Cette situation date d’il y a une trentaine d’années avec la révolution Thatcher/Reagan. Ça a marché un temps, en périodes de haute croissance. Avec ses excès, l’emprise des entreprises financières a créé du ressentiment dans la société, ce que je comprends parfaitement.
Cela dit, d’alternative au marché, je n’en vois pas. Et c’est ce qui fait peur. Ce qu’il faut, c’est une réforme et une restructuration du système capitaliste de marché. Or, je ne vois pas pour l’instant nos leaders politiques prendre cette voie. Cette réforme doit notamment porter sur cette relation entre le secteur financier et le reste de l’économie. Il faut sans doute aussi instituer des formes de taxation sur les transactions financières. Cette idée est extrêmement controversée. Mais à mon avis, il faudra qu’on y vienne.
Inspirée des travaux du Nobel d’économie américain James Tobin, la taxe sur les transactions financières découle de l’idée du «grain de sable» dans les rouages de la spéculation sur les marchés financiers. D’où frein à l’instabilité de ces marchés.
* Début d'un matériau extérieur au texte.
-- ==== Sys2Proof/Machine/SliceLog.lean ====
section
/-!
DEFINITION. The caches (R1, R99 to R101, R300) and slice logging (R222): where a line is placed, the lines the L1s and the
L2 slices hold, the filter a session has written, as the slices apply it, and the records they make. Placement changes no
value. How a slice chooses what to evict, which of its accesses hit, and their latencies, nothing in the spec fixes (log
entries 32 and 69).
-/

namespace Sys2Proof.Machine

/-! ### Placement (R100, R101) -/

/-- A cluster, and with it its slice, is in a domain's allotment. -/
def allotted (s : State) (asid c : Nat) : Bool :=
  match domOf s asid with | some d => d.allot.contains c | none => false

/-- Ways of a set that HOME 1 lines may take, and lines of a slice that HOME 2 lines may: 6, and 1 MiB (R101). -/
def pinWays : Nat := 6
/-- See `pinWays`. -/
def pinLines : Nat := 8192
/-- Lines of a slice. R1 gives a slice 2.4 MiB, which is no whole number of 128-byte lines (19,660.8): DESIGN CHOICE, the whole
lines that fit (log entry 69). -/
def sliceLines : Nat := 19660

/-- The L1 set of core `core` that a line falls in. -/
def l1Set (core line : Nat) : Nat := core * 512 + line % 512

/-- HOME as it takes effect for a page of domain `owner` (R101): as 0 for a line beyond a pinned capacity, or naming a unit
that is quarantined or outside the domain's allotment; as 3 on a PCIe mapping, which is never cached (R34). -/
def placedHome (s : State) (owner pa : Nat) (l : Leaf) : Nat :=
  let line := pa / 128
  if isPcie pa then 3
  else if l.home = 1 then
    let room := decide (((tabGet [] (l1Set l.homeIdx line) s.cores.l1).filter
      (fun x => x.pinned && x.line != line)).length < pinWays)
    if coreLive s.hub.pkg l.homeIdx && allotted s owner (coreCluster l.homeIdx) && room then 1 else 0
  else if l.home = 2 then
    let room := decide (((tabGet [] l.homeIdx s.cores.l2).filter (fun x => x.pinned && x.line != line)).length < pinLines)
    if !s.hub.pkg.quarSlices.contains l.homeIdx && allotted s owner l.homeIdx && room then 2 else 0
  else l.home

/-- The slice that serves a line: the home slice of a line of HBM, or the one a HOME 2 page names, a UALink page too (R34,
R100, R101); none where no slice does. -/
def servingSlice (s : State) (owner pa : Nat) (l : Leaf) : Option Nat :=
  match placedHome s owner pa l with
  | 0 => if pa < hbmEnd then some (homeSlice s.hub.pkg.quarSlices pa) else none
  | 2 => some l.homeIdx
  | _ => none

/-- The core in whose L1 an access of core `core` to a line is served: its own, or the one the line is pinned to. -/
def l1Core (s : State) (core owner pa : Nat) (l : Leaf) : Option Nat :=
  match placedHome s owner pa l with
  | 1 => some l.homeIdx
  | 3 => none
  | _ => some core

/-! ### L1 (R99, R300) -/

/-- Every L1 copy of a line outside set `k`: gone, or clean and shared. -/
def l1Others (l1 : SMap (List L1Line)) (k line : Nat) (drop : Bool) : SMap (List L1Line) :=
  let one := fun (ls : List L1Line) =>
    if drop then ls.filter (fun x => x.line != line) else ls.map (fun x => if x.line = line then { x with dirty := false } else x)
  (l1.map (fun e => if e.1 % 512 = line % 512 && e.1 != k then (e.1, one e.2) else e)).filter (fun e => !e.2.isEmpty)

/-- Lines of a set once room is made for one more: the last line that is neither kept nor pinned goes, else the last that
is not pinned. -/
def l1Evict (ls : List L1Line) : List L1Line :=
  if ls.length < 12 then ls
  else match ((ls.reverse.find? (fun x => x.hint != 2 && !x.pinned)).or (ls.reverse.find? (fun x => !x.pinned))).or
      ls.getLast? with
    | some v => ls.filter (· != v)
    | none => ls

/-- Bring a line into a core's L1 with a hint of R300. A write has the one exclusive copy; a read shares it, and another
core's copy is clean from then on (R99). -/
def l1Touch (s : State) (core pa : Nat) (write : Bool) (hint : Nat) (pinned : Bool) : State :=
  let line := pa / 128
  let k := l1Set core line
  let ls := tabGet [] k s.cores.l1
  let was := ls.any (fun x => x.line == line && x.dirty)
  let new : L1Line := { line := line, dirty := was || write, hint := hint, pinned := pinned }
  let rest := l1Evict (ls.filter (fun x => x.line != line))
  { s with cores := { s.cores with
      l1 := tabPut [] k (if hint = 1 then rest ++ [new] else new :: rest) (l1Others s.cores.l1 k line write) } }

/-- An access served at the home slice or the memory controller: a write leaves no L1 a copy, a read leaves clean ones. -/
def l1Bypass (s : State) (pa : Nat) (write : Bool) : State :=
  { s with cores := { s.cores with l1 := l1Others s.cores.l1 (1280 * 512) (pa / 128) write } }

/-- A core's L1 holds the line. -/
def l1Holds (s : State) (core pa : Nat) : Bool :=
  (tabGet [] (l1Set core (pa / 128)) s.cores.l1).any (fun x => x.line == pa / 128)

/-! ### L2 (R1, R99) -/

/-- A slice brings in a line; the least recently used line that is not pinned makes room. -/
def l2Touch (s : State) (slice pa : Nat) (pinned : Bool) : State :=
  let line := pa / 128
  let rest := (tabGet [] slice s.cores.l2).filter (fun x => x.line != line)
  let room := if rest.length < sliceLines then rest
    else match rest.reverse.find? (fun x => !x.pinned) with
      | some v => rest.filter (· != v)
      | none => rest.dropLast
  { s with cores := { s.cores with l2 := tabPut [] slice ({ line := line, pinned := pinned } :: room) s.cores.l2 } }

/-- A slice of a die leaves the address hash: the supervisor has migrated the lines to where the new hash has them, those that
were pinned in it among them; a line that no slice serves any more leaves L2 (R18, R100, R101). -/
def migrateLines (s : State) (gone : Nat) : State :=
  let home := fun (x : L2Line) => homeSlice s.hub.pkg.quarSlices (128 * x.line)
  let stays := fun (k : Nat) (x : L2Line) => k != gone && (x.pinned || home x == k)
  let moved := s.cores.l2.flatMap (fun e => e.2.filter (fun x => !stays e.1 x && decide (128 * x.line < hbmEnd)))
  let kept := (s.cores.l2.map (fun e => (e.1, e.2.filter (stays e.1)))).filter (fun e => !e.2.isEmpty)
  moved.foldr (fun x a => l2Touch a (home x) (128 * x.line) false) { s with cores := { s.cores with l2 := kept } }

/-- The metadata of the lines that no cache holds any more is written to the carve-out (R99, R205): done after every step. -/
def metaSettles (s : State) : State :=
  match s.mem.umbra.filter (fun e => !onChip s e.1) with
  | [] => s
  | gone => { s with mem := gone.foldl (fun m e => metaHome m e.1) s.mem }

/-! ### The memory controller's encryption (R46) -/

/-- An access through the tables of domain `owner` reaches a line (R46). One that HBM keeps under another pair, or under none
for a confidential domain, and that no cache holds, is decrypted under the domain's pair, or not at all: its two blocks fail
their check and are poisoned (R37). From then on it is kept as the domain's (log entry 82). -/
def lineIn (s : State) (owner pa : Nat) : State :=
  let line := pa / 128
  let k := pairOf s owner
  if hbmEnd ≤ pa || tabFind line s.mem.keys = k then s
  else
    takeLine (if foreign s k line then crcMismatch (crcMismatch s) else s) k line

/-- The blocks of a hub's read of `n` bytes of a domain's memory whose check fails are counted (R37, R46). -/
def hubCounts (s : State) (asid va n : Nat) : State :=
  (chunksOf va n).foldl (fun a c => match walk s asid c.1 with
    | .leaf l _ _ => ((memLines (l.base + c.1 % l.size) c.2).filter (foreign s (pairOf s asid))).foldl
        (fun a _ => crcMismatch (crcMismatch a)) a
    | _ => a) s

/-! ### Slice logs (R222) -/

/-- Operation bits of a record and of OPS, counted from bit 53. -/
inductive SliceOp where
  | read | write | atomic | red | engine | walk
  deriving DecidableEq, Repr

/-- See `SliceOp`. -/
def SliceOp.index : SliceOp → Nat
  | .read => 0 | .write => 1 | .atomic => 2 | .red => 3 | .engine => 4 | .walk => 5

/-- The 32 bytes of a record. -/
def sliceRecord (s : State) (slice : Nat) (op : SliceOp) (hit : Bool) (tag pa latency : Nat) : Nat :=
  s.clock % 2 ^ 64 + 2 ^ 64 * slice + 2 ^ 80 * op.index + 2 ^ 88 * boolNat hit + 2 ^ 96 * (tag % 2 ^ 24)
    + 2 ^ 128 * (natBits pa 7 9) + 2 ^ 144 * latency
    + (if s.hub.pkg.lifecycle = .debugUnlocked then 2 ^ 192 * (natBits pa 7 45) else 0)

/-- A session's filter is on, and names the domain and the operation of an access. -/
def sliceMeets (x : Session) (asid : Nat) (op : SliceOp) : Bool :=
  let f := x.slogFilter.toNat
  natBit f 63 && natBit f (53 + op.index) && natBits f 43 10 == asid

/-- One session whose filter an access meets makes its record. `v` says whether the access hits, and its latency. -/
def sliceOne (s : State) (key : Nat) (x : Session) (v : Word) (slice : Nat) (op : SliceOp) (tag pa : Nat) : State :=
  let f := x.slogFilter.toNat
  let hit := v.getLsbD 0
  if natBit f 42 && hit then s
  else
    let s1 := modHub s (fun h => { h with
      sessions := tabMod key (fun x => { x with slogSkip := x.slogSkip + 1 }) h.sessions })
    if x.slogSkip % 2 ^ natBits f 59 4 ≠ 0 then s1
    else match ringAppend s1 x.slogAsid x.slogRing 32 (sliceRecord s slice op hit tag pa (natBits v.toNat 16 16)) with
      | some s2 => s2
      | none => modDom s1 x.slogAsid (fun d => { d with raceDrops := d.raceDrops + 1 })

/-- An access of domain `asid`, under a writer tag, reaches a slice: its line is there from then on, and every session's
filter meets it. Whether it hits and its latency are one free value for all of them. -/
def sliceAt (s : State) (asid slice : Nat) (op : SliceOp) (tag pa : Nat) (pinned : Bool) : State :=
  let s1 := l2Touch s slice pa pinned
  match s.hub.sessions.filter (fun e => sliceMeets e.2 asid op) with
  | [] => s1
  | ms => ms.foldl (fun a e => sliceOne a e.1 e.2 (Config.freeWord s.free) slice op tag pa) { s1 with free := s.free + 1 }

/-- An access that reaches the slice of a line of a page of domain `owner`. -/
def sliceLog (s : State) (asid owner : Nat) (op : SliceOp) (tag pa : Nat) (l : Leaf) : State :=
  match servingSlice s owner pa l with
  | none => s
  | some slice => sliceAt s asid slice op tag pa (placedHome s owner pa l == 2)

/-- The walk an access of domain `asid` makes, whatever it ends in, where core `core` holds no translation: each table entry
read reaches the home slice of its line (R97, R222). -/
def walkLog (s : State) (core asid owner va : Nat) : State :=
  if (tlbHit s core owner va).isSome then s
  else (dieWalkReads s (coreDie core) owner va).foldl (fun a e =>
    if e < hbmEnd then sliceAt a asid (homeSlice s.hub.pkg.quarSlices e) .walk 0 e false else a) s

/-- The walk, if one is made, and the translation that core `core` holds from then on, when the walk has found a leaf (R97). -/
def coreFill (s : State) (core asid owner va : Nat) : State := tlbFill (walkLog s core asid owner va) core owner va

end Sys2Proof.Machine
end

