/-- Discard the activation at the task's depth: its seal block is freed and its frame popped (R163). -/
def popAborted (s : State) (key : Nat) : State :=
  match taskAt s key with
  | none => s
  | some t =>
    let f := readFrame s t t.depth
    modTask (sealFree s f.caller f.sealVa) key (fun t =>
      { leaveTags t t.depth with asid := f.caller, depth := t.depth - 1 })

/-- RunCleanup(k, why) (R164): the task enters the adit's cleanup in D_k. A pre-emption noted while the slot was IN_CALL takes
effect now (R62); that of a cancelled task whose budget has run out, which ends it, once the Unwind has ended. -/
def enterCleanup (s : State) (key : Nat) (a : Abort) (f : Frame) (adit : Adit) : State :=
  match taskAt s key with
  | none => s
  | some t =>
    let s1 := writeFrame s t t.depth { f with clean := true, wv := false, wdep := 0 }
    let s2 := detachAccesses s1 key
    let regs := putS (putS {} 1 (BitVec.ofNat 64 a.why) false) 2 (BitVec.ofNat 64 t.depth) false
    let s3 := modTask s2 key (fun t => { t with
      regs := regs, fs := 0, fsPoi := false, handler := false, clean := true, cleanWhy := a.why,
      reserve := adit.reserve, pc := adit.cleanup, entryCheck := true, fbuf := none
      st := if t.preempt = 0 || (t.preempt = 0x20 && t.cancelled) then .ready else .preempting
      abort := some { a with
        markDom := if f.wv && natBit f.mwPerm 1 then some (domAtDepth s t f.wdep) else none
        winDepth := if f.wv then some f.wdep else none }
      fenceAll := false,
      fenceReads := false })
    tailIndirect s3 key a.ran adit.cleanup 6

/-- Close the activation at the task's depth with an outcome, then pop it or restore the caller of the lowest one. -/
def leaveLevel (s : State) (key j outcome : Nat) : State × Bool :=
  match closeLevel s key outcome with
  | (s1, false) => (s1, false)
  | (s1, true) =>
    (match taskAt s1 key with
     | some t => if j < t.depth then popAborted s1 key else restoreCaller s1 key
     | none => s1, true)

/-- Roll back the activation at the task's depth (R163): the adit whose cleanup is to run, or none. CLEANUP and RESERVE are those of
the adit's entry now, and none runs when its index has passed to another publisher, DESIGN CHOICE (log entry 97). -/
def rollLevel (s : State) (key : Nat) (t : Task) (a : Abort) : State × Abort × Frame × Option Adit :=
  let f := readFrame s t t.depth
  let r := rollActivation s t t.depth f
  let adit := tabGet {} f.adit s.hub.adits
  let live := match domOf s t.asid with | some d => d.state == .live | none => false
  let runs := decide (a.j < t.depth) && live && adit.reserve != 0 && adit.publisher == t.asid
  let a' : Abort := { a with rolled := r.2.1, skipped := r.2.2, closing := if runs then none else some 0 }
  (modTask r.1 key (fun t => { t with abort := some a' }), a', f, if runs then some adit else none)

/-- Unwind's loop (R163), from the task's depth down, until a cleanup runs, it waits, or it is done. Engine jobs and accesses
of the aborted depths complete first. A task whose frame's page is not pinned cannot be unwound further and ends faulted
(R182, log entry 75). -/
def unwindLoop : Nat → State → Nat → State
  | 0, s, _ => s
  | fuel + 1, s, key =>
    match taskAt s key with
    | none => s
    | some t =>
      match t.abort with
      | none => s
      | some a =>
        if depthsBusy s key t.id.gtid a.j then s
        else if t.depth = 0 then
          match dropEntries s key 0 with
          | (s1, true) => endSlot (tailLeave s1 key) key false true
          | (s1, false) => s1
        else match pinnedFault s t.home (frameVa s t t.depth) 256 with
          | some va => endSlot (tailLeave (pinnedNotice s t va a.cause t.pc) key) key true true
          | none =>
            match a.closing with
            | some outcome =>
              match leaveLevel s key a.j outcome with
              | (s1, true) => unwindLoop fuel s1 key
              | (s1, false) => s1
            | none =>
              match rollLevel s key t a with
              | (s1, a', f, some adit) => enterCleanup s1 key a' f adit
              | (s1, _, _, none) =>
                match leaveLevel s1 key a.j 0 with
                | (s2, true) => unwindLoop fuel s2 key
                | (s2, false) => s2

/-- Run an abort whose engine jobs and accesses have completed (R163, R168): void the entries and unwind. -/
def unwindGo (s : State) (key : Nat) : State :=
  match taskAt s key with
  | none => s
  | some t =>
    match t.abort with
    | none => s
    | some a =>
      if depthsBusy s key t.id.gtid a.j then s
      else unwindLoop (t.depth + 2) (voidEntries s key a.j) key

/-- Stop issue and begin an abort; it waits in IN_CALL for the engine jobs and the accesses of the aborted depths (R163,
R168). -/
def beginAbort (s : State) (key : Nat) (a : Abort) : State :=
  let s1 := modTask s key (fun t => { t with
    abort := some { a with ran := t.asid }, st := .inCall, mon := none, feWait := none, waitSince := 0, waitVal := none
    raised := none, pairSrc := none, clean := false, handler := false, wantsJob := false, jobGrant := false
    moveUntil := s.clock })
  unwindGo s1 key

/-- The end of a cleanup (R164): with its outcome, Unwind continues. -/
def endCleanup (s : State) (key outcome : Nat) : State :=
  match taskAt s key with
  | none => s
  | some t =>
    match t.abort with
    | none => s
    | some a =>
      unwindGo (modTask s key (fun t => { t with
        st := .inCall, clean := false, handler := false, moveUntil := s.clock
        abort := some { a with closing := some outcome, ran := t.asid }, feWait := none, waitSince := 0, waitVal := none
        mon := none, raised := none, pairSrc := none })) key

/-- The task is treated as under a double fault (R174, R182): a cleanup is abandoned with outcome FAULT, an activation
is abandoned, a task at depth 0 ends faulted. -/
def contextFault (s : State) (key cause : Nat) : State :=
  match taskAt s key with
  | none => s
  | some t =>
    if t.clean then endCleanup s key 3
    else if t.depth = 0 then endSlot s key true true
    else beginAbort s key { j := t.depth, why := 3, cause := cause }

/-- DoubleFault(cause) (R174), as the instruction at `pc` finds it: the notice, and the fate of the task. `first` is the cause of
the trap that entered the handler. -/
def doubleFault (s : State) (key first cause : Nat) (pc : Word) : State :=
  match taskAt s key with
  | none => s
  | some t =>
    let s1 := notify s { kind := 1, code := 1, asid := t.asid, gtid := t.id.gtid, pc := pc, cause1 := first,
                         cause2 := cause, depth := t.depth }
    contextFault s1 key (if t.handler then first else cause)

/-- A pinned context area is not mapped valid, writable and PIN, as the instruction at `pc` finds (R175, R182). -/
def pinnedContext (s : State) (key va cause : Nat) (pc : Word) : State :=
  match taskAt s key with
  | none => s
  | some t =>
    contextFault (pinnedNotice s t va cause pc) key cause

/-- Unwinding of a resident task from depth j, the lowest with D_j = X (R163). A cleanup of X's own that runs is abandoned:
outcome KILLED under a kill (R164, R165). -/
def unwindAt (s : State) (key j x why : Nat) : State :=
  match taskAt s key with
  | none => s
  | some t =>
    match t.abort with
    | none => beginAbort s key { j := j, why := why }
    | some a =>
      let a' : Abort := if j < a.j then { a with j := j, why := why, cause := 0 } else a
      let s1 := modTask s key (fun t => { t with abort := some a' })
      if t.clean && t.asid = x then endCleanup s1 key (if why = 2 then 4 else 0) else s1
Longtemps cheval de bataille des mouvements altermondialistes, cette taxe est aujourd’hui favorisée par les dirigeants français et allemand et par la Commission européenne, qui souhaitent son introduction dans les 27 Etats-membres de l’Union européenne. La Grande-Bretagne et les milieux financiers y sont, eux, opposés.
La principale critique adressée à cette taxe est qu’elle sera difficile à mettre en place à l’échelle mondiale. Et que, dans le cas contraire, elle engendrera des disparités de traitement qui induiront des flux de capitaux vers les zones exemptées.